Saved entries:
------------------------------------------------------------------------
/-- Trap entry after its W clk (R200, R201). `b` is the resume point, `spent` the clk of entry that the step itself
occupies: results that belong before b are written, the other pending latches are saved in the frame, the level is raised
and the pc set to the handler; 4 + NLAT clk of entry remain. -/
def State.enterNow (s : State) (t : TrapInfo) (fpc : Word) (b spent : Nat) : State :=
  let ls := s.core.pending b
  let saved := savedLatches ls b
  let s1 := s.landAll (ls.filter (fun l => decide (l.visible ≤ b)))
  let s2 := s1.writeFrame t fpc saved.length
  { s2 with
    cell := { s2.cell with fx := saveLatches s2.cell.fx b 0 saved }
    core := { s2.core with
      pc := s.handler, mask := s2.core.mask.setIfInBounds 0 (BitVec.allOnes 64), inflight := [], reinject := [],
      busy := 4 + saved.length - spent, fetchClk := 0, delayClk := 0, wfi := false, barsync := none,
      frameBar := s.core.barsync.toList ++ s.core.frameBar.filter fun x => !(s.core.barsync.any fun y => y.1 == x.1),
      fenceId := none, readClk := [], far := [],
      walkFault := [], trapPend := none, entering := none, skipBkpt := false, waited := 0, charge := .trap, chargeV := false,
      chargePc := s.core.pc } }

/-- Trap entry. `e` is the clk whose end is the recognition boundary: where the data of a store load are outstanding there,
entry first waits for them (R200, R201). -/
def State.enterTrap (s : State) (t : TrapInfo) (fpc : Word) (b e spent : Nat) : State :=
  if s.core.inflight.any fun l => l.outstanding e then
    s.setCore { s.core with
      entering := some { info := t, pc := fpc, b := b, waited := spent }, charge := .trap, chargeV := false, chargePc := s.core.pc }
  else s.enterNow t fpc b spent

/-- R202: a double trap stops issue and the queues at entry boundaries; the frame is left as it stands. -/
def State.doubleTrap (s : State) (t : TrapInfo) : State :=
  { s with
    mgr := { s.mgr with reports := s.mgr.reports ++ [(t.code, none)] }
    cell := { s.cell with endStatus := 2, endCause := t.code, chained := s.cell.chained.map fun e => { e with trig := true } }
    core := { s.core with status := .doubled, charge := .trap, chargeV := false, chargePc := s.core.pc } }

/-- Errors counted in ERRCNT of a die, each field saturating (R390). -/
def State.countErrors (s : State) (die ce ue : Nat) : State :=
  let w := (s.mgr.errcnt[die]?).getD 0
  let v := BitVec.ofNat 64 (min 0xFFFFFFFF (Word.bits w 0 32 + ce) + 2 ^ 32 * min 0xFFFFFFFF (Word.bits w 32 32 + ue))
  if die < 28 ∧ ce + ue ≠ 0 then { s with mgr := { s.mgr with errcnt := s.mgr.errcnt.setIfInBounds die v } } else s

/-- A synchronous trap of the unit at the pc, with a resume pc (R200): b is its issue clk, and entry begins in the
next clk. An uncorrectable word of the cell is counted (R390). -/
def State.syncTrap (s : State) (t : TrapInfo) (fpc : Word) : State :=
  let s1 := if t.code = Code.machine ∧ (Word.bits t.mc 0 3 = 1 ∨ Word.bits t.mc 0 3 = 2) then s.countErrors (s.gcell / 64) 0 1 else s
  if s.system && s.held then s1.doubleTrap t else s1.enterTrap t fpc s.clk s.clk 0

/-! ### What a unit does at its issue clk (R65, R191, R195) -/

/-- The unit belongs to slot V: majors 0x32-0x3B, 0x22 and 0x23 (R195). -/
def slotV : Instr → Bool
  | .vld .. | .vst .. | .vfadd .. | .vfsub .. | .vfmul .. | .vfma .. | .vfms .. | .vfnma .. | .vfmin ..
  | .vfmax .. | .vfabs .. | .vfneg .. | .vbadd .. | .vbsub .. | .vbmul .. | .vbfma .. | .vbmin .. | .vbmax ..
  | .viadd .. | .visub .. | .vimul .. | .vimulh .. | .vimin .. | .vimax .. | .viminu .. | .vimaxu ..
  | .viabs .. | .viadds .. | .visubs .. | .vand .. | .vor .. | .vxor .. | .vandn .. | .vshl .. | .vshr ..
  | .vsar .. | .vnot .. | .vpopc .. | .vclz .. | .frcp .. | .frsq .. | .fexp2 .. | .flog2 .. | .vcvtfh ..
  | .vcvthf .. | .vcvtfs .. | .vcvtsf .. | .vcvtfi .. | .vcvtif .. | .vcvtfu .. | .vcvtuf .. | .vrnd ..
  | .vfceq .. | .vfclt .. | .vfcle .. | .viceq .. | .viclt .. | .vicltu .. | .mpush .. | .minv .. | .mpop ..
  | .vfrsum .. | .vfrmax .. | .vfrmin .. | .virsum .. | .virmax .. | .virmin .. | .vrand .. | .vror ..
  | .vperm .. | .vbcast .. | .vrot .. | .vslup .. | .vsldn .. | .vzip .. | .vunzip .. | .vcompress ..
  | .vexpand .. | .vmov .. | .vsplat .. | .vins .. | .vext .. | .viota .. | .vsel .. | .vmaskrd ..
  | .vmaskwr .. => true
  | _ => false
------------------------------------------------------------------------
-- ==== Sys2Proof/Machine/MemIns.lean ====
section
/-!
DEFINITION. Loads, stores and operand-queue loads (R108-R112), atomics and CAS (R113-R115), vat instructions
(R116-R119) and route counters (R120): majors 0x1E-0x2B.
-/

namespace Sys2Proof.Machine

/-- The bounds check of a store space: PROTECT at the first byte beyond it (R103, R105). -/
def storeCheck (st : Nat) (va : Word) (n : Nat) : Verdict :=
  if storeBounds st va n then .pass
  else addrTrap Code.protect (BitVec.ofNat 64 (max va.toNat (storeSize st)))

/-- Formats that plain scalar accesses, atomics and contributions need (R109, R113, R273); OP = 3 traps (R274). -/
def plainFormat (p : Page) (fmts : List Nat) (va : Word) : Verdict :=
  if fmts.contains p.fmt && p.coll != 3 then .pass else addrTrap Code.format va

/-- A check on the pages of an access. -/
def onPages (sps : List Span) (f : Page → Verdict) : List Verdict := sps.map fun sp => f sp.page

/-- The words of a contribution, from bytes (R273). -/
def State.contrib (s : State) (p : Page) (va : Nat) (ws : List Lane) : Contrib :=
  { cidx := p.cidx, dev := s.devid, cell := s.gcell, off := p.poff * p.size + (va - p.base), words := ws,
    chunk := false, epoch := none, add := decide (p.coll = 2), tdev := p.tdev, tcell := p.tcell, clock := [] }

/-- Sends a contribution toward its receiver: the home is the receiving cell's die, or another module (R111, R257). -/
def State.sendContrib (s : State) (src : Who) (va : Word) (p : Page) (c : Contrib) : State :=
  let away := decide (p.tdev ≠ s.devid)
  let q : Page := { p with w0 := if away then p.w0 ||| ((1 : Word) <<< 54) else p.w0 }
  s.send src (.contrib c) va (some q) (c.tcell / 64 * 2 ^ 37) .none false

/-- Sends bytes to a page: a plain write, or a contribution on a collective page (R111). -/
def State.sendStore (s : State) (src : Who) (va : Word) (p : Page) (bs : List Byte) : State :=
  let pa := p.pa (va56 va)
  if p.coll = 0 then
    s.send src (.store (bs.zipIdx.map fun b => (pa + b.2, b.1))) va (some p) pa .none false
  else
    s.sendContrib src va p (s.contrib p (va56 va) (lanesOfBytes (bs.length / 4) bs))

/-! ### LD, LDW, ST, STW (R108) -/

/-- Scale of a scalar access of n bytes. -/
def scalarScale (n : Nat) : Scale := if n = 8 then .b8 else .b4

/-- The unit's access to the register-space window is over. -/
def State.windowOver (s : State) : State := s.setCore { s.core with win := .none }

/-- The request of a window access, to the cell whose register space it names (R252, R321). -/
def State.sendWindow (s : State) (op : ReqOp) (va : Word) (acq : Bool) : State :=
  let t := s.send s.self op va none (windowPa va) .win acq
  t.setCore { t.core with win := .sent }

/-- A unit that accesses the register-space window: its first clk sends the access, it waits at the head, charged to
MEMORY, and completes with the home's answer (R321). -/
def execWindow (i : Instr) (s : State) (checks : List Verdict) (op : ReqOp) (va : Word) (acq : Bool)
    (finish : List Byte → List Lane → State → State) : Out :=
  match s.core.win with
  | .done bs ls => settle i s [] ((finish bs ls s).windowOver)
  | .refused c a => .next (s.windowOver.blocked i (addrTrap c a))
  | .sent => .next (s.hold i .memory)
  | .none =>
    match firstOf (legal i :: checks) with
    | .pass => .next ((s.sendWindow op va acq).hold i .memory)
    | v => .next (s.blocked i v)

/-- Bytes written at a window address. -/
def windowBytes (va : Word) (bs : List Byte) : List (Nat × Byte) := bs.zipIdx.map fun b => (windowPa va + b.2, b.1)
------------------------------------------------------------------------
_How to complete this task_.
Report each line of the entries where the word "ofNat" occurs.

_Worked solution_.
  let v := BitVec.ofNat 64 (min 0xFFFFFFFF (Word.bits w 0 32 + ce) + 2 ^ 32 * min 0xFFFFFFFF (Word.bits w 32 32 + ue))
  else addrTrap Code.protect (BitVec.ofNat 64 (max va.toNat (storeSize st)))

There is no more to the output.